Dataset entries:
======

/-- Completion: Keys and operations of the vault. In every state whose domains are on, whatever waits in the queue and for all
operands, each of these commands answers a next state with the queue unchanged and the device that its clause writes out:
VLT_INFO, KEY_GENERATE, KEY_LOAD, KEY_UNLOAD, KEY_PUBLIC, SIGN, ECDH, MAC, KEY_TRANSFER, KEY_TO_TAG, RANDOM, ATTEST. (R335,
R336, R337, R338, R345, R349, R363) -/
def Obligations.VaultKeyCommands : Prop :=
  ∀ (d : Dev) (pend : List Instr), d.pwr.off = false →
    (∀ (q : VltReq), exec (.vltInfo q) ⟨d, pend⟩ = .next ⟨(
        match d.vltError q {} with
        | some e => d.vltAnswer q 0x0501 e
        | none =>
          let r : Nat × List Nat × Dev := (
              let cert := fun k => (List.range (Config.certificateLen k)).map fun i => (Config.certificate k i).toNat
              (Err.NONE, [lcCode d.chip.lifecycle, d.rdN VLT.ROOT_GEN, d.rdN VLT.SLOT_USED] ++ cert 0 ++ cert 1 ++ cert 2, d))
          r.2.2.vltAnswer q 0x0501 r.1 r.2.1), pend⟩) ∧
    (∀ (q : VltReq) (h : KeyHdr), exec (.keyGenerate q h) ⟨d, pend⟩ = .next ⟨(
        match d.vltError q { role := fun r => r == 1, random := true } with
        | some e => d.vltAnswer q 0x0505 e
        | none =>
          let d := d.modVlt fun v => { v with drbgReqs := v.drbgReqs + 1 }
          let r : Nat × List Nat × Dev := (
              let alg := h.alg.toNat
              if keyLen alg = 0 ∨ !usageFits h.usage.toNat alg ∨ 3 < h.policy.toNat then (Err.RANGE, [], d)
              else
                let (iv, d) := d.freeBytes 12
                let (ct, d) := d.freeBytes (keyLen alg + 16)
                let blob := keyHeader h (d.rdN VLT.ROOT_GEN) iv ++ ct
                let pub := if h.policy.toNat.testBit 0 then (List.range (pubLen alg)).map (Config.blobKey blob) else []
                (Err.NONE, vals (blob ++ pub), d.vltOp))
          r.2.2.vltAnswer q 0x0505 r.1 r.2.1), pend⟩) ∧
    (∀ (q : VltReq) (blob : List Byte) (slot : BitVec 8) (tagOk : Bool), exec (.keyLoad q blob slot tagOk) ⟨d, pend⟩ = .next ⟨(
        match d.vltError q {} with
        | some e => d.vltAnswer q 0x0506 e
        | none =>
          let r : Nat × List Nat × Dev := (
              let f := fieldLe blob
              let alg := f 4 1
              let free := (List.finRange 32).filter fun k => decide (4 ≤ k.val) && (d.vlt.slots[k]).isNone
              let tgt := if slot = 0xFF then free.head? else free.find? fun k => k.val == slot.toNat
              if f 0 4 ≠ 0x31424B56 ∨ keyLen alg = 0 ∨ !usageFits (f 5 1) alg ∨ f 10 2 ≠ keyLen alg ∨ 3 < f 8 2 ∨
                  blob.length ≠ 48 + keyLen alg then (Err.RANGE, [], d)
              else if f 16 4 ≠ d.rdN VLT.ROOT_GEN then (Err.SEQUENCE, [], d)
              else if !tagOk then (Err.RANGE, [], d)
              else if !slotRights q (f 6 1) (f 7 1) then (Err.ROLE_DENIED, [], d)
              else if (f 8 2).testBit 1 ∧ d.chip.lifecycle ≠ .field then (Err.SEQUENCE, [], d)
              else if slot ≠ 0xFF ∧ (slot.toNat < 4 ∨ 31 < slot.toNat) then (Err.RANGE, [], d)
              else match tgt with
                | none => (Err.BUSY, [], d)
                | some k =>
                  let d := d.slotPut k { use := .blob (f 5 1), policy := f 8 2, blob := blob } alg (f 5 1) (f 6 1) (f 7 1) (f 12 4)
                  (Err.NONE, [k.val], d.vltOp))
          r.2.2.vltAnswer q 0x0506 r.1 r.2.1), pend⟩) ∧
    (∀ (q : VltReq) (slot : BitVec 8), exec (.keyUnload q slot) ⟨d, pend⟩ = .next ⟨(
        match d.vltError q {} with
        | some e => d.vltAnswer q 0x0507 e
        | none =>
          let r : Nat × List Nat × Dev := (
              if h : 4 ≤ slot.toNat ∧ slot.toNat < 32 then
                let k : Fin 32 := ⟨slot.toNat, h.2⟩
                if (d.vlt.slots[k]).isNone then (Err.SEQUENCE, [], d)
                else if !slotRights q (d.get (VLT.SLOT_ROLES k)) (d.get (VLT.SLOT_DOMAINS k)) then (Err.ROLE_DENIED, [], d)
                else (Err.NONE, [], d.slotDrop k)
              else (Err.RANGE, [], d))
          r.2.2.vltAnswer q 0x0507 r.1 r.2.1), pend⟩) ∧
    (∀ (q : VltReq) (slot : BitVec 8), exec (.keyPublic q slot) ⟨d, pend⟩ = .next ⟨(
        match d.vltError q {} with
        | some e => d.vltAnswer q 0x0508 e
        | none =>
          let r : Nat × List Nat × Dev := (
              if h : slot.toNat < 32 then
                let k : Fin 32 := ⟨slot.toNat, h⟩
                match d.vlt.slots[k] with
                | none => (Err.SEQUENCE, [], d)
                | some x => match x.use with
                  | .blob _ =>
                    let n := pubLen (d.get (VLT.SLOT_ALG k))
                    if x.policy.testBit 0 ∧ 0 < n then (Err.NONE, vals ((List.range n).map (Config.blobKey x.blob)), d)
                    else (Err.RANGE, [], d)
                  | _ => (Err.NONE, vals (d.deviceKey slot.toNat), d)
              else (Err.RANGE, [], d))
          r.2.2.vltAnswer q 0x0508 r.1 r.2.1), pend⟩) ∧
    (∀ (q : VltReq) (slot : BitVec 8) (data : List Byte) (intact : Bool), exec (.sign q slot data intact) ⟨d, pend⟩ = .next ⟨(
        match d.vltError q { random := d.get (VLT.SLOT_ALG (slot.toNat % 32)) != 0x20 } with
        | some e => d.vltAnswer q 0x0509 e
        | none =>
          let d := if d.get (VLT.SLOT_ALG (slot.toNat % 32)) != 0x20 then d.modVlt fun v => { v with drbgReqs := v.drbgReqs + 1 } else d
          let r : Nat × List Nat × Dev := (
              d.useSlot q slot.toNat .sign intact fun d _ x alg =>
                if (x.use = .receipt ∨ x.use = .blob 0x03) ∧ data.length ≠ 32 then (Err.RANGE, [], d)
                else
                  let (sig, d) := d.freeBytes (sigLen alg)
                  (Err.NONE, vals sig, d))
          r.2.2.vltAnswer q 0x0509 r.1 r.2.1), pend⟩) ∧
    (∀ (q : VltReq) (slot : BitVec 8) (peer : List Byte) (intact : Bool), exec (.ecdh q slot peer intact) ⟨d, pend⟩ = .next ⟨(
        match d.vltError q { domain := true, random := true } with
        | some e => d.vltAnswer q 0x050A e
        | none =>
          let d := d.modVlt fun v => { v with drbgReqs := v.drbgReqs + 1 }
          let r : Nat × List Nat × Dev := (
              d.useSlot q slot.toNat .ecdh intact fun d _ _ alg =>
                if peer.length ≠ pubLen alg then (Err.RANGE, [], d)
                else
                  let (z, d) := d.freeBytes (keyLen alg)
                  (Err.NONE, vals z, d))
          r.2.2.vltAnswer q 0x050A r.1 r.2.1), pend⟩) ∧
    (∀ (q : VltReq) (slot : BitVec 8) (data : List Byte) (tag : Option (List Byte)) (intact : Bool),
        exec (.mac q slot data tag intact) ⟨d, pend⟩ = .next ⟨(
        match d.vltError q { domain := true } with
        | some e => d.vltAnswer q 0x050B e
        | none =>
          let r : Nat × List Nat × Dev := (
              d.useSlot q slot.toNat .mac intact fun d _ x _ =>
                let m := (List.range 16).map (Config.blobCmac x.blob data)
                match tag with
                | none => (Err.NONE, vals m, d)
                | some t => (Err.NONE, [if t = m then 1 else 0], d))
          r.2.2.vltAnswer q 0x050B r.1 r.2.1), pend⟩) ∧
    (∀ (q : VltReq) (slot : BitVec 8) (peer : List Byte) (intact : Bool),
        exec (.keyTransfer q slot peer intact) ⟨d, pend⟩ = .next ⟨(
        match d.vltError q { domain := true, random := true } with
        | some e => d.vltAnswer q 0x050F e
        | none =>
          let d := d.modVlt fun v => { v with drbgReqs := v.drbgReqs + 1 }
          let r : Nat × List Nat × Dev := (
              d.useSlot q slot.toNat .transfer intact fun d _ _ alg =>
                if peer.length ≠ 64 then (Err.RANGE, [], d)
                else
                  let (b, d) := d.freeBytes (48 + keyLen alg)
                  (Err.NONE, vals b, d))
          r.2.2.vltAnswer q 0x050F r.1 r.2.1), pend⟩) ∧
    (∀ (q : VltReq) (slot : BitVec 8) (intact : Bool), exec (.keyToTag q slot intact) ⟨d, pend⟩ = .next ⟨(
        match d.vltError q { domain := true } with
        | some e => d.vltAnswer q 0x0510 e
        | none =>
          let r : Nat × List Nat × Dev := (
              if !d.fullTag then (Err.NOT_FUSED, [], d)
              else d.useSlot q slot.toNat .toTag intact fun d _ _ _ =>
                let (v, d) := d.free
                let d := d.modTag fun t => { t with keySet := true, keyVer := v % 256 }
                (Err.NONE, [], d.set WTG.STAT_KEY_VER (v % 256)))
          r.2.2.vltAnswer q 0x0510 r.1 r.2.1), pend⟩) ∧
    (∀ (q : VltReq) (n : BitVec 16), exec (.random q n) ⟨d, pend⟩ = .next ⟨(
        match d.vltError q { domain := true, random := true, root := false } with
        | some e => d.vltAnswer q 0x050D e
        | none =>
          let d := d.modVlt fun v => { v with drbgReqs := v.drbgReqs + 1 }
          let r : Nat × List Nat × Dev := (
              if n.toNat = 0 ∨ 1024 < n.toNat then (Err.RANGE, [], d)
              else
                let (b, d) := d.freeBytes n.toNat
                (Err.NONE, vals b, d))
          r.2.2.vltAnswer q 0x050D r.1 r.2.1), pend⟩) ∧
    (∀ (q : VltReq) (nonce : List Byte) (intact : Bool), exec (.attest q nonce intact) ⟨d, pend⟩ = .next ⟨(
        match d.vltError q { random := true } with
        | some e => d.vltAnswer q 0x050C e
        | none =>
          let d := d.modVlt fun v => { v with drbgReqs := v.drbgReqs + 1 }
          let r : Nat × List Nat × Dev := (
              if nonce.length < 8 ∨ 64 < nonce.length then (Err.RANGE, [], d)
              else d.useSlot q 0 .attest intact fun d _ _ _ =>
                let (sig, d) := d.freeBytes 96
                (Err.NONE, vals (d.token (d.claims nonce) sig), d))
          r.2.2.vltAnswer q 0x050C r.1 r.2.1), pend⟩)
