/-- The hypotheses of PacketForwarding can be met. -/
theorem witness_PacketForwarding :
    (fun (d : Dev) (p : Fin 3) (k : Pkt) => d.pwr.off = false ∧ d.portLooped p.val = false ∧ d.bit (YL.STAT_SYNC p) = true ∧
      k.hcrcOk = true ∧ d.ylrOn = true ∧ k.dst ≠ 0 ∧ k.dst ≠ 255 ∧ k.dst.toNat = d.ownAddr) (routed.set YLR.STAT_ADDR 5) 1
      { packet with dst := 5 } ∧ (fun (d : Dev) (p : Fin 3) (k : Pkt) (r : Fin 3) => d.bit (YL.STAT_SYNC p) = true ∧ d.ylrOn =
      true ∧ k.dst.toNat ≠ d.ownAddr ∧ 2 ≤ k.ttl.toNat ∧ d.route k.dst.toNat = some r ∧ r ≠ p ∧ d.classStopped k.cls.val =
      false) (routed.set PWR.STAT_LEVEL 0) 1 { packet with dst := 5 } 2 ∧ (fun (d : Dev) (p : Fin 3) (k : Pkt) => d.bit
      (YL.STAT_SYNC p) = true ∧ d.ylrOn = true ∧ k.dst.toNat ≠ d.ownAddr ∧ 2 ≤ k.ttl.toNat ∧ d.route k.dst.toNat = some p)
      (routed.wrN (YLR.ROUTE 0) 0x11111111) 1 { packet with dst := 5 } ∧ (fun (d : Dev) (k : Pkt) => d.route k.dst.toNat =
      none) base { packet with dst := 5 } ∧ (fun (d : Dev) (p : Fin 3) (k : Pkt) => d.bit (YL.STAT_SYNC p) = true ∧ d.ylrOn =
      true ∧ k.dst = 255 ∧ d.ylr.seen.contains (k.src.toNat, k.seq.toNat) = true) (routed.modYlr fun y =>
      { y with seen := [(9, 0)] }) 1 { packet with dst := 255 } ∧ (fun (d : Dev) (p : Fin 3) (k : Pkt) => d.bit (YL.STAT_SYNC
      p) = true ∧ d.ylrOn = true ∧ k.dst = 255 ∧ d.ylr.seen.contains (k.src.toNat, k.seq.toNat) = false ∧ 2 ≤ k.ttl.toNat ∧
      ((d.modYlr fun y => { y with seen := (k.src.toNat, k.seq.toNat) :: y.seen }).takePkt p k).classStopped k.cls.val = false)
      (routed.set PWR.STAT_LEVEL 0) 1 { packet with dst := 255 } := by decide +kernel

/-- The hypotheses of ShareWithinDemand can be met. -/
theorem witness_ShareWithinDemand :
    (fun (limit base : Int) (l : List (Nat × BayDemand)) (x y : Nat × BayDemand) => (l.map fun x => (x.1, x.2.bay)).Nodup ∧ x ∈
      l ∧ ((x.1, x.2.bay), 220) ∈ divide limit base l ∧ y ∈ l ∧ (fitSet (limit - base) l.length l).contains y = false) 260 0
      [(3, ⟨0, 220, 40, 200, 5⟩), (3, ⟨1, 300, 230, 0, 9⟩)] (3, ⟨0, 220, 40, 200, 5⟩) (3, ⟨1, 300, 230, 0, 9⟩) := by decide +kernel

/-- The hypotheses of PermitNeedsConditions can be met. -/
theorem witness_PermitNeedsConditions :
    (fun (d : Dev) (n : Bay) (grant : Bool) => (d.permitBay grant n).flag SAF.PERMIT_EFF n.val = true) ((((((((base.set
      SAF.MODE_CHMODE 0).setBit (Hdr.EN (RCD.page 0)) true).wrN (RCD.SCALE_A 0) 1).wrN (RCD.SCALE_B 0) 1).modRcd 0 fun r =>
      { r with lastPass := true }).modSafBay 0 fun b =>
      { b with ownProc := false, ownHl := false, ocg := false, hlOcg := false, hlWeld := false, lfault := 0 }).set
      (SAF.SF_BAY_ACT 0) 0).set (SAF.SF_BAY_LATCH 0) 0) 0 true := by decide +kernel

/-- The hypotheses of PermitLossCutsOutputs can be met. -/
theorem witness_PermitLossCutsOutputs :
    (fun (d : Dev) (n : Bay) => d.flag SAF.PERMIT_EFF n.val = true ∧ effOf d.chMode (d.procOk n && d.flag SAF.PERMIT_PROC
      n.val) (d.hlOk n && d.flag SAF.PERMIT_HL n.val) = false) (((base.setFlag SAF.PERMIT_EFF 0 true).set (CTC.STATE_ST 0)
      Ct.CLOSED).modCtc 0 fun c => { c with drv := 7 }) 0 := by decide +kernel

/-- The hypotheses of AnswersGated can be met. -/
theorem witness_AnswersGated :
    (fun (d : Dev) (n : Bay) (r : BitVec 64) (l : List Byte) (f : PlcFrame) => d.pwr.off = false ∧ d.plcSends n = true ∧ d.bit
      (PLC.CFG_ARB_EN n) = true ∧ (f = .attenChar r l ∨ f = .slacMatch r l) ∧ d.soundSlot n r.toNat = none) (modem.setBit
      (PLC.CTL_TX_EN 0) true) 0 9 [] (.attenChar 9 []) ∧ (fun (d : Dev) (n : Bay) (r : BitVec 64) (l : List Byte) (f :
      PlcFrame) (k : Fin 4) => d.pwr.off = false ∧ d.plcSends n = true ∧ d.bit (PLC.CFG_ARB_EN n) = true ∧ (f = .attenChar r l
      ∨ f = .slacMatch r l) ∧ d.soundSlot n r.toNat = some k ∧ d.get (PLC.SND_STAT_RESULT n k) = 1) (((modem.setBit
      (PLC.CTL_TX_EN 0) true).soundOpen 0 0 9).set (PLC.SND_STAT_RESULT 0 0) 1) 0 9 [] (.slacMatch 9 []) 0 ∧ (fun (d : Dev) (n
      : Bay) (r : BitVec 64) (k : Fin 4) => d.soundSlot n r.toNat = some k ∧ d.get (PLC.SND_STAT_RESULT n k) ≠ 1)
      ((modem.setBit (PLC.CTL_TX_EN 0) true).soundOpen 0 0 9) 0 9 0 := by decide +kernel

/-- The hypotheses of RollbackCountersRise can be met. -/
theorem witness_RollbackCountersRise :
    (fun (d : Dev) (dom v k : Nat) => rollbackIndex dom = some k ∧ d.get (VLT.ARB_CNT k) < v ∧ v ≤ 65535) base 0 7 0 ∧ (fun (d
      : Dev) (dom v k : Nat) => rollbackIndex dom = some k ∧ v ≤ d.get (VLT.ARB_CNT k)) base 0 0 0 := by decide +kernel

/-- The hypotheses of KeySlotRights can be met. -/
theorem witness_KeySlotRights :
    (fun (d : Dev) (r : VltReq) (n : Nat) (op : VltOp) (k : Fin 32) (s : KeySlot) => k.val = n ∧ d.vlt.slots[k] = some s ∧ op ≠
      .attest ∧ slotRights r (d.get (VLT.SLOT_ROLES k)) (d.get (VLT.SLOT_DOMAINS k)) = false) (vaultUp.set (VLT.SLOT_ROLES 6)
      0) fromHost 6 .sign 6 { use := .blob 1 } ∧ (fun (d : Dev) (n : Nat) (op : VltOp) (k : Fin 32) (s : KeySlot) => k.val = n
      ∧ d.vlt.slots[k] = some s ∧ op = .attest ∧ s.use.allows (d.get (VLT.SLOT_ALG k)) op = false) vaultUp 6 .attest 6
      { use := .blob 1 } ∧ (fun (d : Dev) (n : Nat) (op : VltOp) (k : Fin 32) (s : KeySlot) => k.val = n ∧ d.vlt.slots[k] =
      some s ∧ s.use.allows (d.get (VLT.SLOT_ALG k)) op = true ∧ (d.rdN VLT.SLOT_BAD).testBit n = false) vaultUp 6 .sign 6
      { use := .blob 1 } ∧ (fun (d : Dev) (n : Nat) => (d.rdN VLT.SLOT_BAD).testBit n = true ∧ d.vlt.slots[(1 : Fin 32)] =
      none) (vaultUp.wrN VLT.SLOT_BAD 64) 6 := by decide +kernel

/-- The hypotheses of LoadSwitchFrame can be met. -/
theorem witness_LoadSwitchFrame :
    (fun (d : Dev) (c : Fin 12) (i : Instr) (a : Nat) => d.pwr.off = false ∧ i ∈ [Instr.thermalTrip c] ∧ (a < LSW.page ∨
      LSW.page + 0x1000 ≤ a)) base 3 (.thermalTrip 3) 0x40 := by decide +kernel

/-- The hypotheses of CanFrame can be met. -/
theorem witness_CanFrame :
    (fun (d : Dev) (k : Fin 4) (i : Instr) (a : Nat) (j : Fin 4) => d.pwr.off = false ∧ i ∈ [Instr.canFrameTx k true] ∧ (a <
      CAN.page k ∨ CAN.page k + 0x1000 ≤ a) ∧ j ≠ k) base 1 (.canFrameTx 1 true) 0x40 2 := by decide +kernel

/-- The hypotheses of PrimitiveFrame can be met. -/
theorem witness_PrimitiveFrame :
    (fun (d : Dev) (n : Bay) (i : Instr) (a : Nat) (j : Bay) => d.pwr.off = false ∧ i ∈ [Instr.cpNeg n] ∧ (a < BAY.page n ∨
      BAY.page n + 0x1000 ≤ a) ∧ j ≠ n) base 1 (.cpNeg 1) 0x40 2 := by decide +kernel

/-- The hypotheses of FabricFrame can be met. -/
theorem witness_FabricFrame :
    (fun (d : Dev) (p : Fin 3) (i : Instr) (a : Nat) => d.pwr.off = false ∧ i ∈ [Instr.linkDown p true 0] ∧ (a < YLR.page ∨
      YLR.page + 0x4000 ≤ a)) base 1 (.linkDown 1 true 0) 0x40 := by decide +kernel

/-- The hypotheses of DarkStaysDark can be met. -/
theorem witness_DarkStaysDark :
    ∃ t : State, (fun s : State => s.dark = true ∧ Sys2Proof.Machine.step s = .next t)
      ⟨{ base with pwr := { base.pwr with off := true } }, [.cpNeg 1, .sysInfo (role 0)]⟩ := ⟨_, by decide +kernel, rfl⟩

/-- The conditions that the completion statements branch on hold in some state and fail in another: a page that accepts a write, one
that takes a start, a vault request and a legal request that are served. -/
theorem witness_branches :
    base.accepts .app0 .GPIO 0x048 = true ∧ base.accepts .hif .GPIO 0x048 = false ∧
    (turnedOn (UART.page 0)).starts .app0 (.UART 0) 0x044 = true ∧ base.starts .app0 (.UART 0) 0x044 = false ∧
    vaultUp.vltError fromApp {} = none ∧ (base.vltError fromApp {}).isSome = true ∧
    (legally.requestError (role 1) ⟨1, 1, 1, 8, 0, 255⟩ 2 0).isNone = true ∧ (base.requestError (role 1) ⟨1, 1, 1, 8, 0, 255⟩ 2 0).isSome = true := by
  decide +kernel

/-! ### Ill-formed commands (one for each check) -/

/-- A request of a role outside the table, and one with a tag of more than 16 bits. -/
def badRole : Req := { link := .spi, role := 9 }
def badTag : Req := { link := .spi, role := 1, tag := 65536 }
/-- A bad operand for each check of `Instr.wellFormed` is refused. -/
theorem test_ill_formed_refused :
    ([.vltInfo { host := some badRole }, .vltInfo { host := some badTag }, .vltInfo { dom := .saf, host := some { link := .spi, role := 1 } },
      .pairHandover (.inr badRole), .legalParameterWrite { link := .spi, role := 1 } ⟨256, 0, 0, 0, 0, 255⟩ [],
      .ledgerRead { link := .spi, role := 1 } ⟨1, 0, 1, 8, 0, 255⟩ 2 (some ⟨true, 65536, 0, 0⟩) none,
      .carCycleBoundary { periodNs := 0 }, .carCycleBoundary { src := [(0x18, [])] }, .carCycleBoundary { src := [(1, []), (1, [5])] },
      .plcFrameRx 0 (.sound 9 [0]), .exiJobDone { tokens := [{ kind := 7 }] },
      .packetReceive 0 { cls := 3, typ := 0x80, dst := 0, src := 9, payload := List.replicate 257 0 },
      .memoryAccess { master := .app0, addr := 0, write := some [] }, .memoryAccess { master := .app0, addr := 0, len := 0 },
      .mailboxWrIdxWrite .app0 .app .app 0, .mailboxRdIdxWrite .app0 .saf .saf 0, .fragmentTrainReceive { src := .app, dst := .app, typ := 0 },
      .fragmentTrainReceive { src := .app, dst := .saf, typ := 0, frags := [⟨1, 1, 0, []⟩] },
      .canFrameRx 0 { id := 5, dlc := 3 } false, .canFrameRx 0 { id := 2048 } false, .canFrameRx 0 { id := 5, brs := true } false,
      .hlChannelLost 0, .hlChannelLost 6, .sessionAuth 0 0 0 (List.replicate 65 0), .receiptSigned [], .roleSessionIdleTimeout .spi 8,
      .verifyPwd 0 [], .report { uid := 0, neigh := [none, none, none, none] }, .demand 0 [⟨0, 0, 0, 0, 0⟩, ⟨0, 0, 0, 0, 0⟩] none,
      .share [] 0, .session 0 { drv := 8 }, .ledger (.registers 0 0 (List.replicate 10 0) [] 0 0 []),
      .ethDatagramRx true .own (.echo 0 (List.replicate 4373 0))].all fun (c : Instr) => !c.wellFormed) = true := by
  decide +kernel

======

Aim of the exercise:
Restate, word for word and with nothing added, the lines from the beginning of the records above through the line that contains "let (iv, d) := d.freeBytes 12".

Solved problem:
/-- Completion: Keys and operations of the vault. In every state whose domains are on, whatever waits in the queue and for all
operands, each of these commands answers a next state with the queue unchanged and the device that its clause writes out:
VLT_INFO, KEY_GENERATE, KEY_LOAD, KEY_UNLOAD, KEY_PUBLIC, SIGN, ECDH, MAC, KEY_TRANSFER, KEY_TO_TAG, RANDOM, ATTEST. (R335,
R336, R337, R338, R345, R349, R363) -/
def Obligations.VaultKeyCommands : Prop :=
  ∀ (d : Dev) (pend : List Instr), d.pwr.off = false →
    (∀ (q : VltReq), exec (.vltInfo q) ⟨d, pend⟩ = .next ⟨(
        match d.vltError q {} with
        | some e => d.vltAnswer q 0x0501 e
        | none =>
          let r : Nat × List Nat × Dev := (
              let cert := fun k => (List.range (Config.certificateLen k)).map fun i => (Config.certificate k i).toNat
              (Err.NONE, [lcCode d.chip.lifecycle, d.rdN VLT.ROOT_GEN, d.rdN VLT.SLOT_USED] ++ cert 0 ++ cert 1 ++ cert 2, d))
          r.2.2.vltAnswer q 0x0501 r.1 r.2.1), pend⟩) ∧
    (∀ (q : VltReq) (h : KeyHdr), exec (.keyGenerate q h) ⟨d, pend⟩ = .next ⟨(
        match d.vltError q { role := fun r => r == 1, random := true } with
        | some e => d.vltAnswer q 0x0505 e
        | none =>
          let d := d.modVlt fun v => { v with drbgReqs := v.drbgReqs + 1 }
          let r : Nat × List Nat × Dev := (
              let alg := h.alg.toNat
              if keyLen alg = 0 ∨ !usageFits h.usage.toNat alg ∨ 3 < h.policy.toNat then (Err.RANGE, [], d)
              else
                let (iv, d) := d.freeBytes 12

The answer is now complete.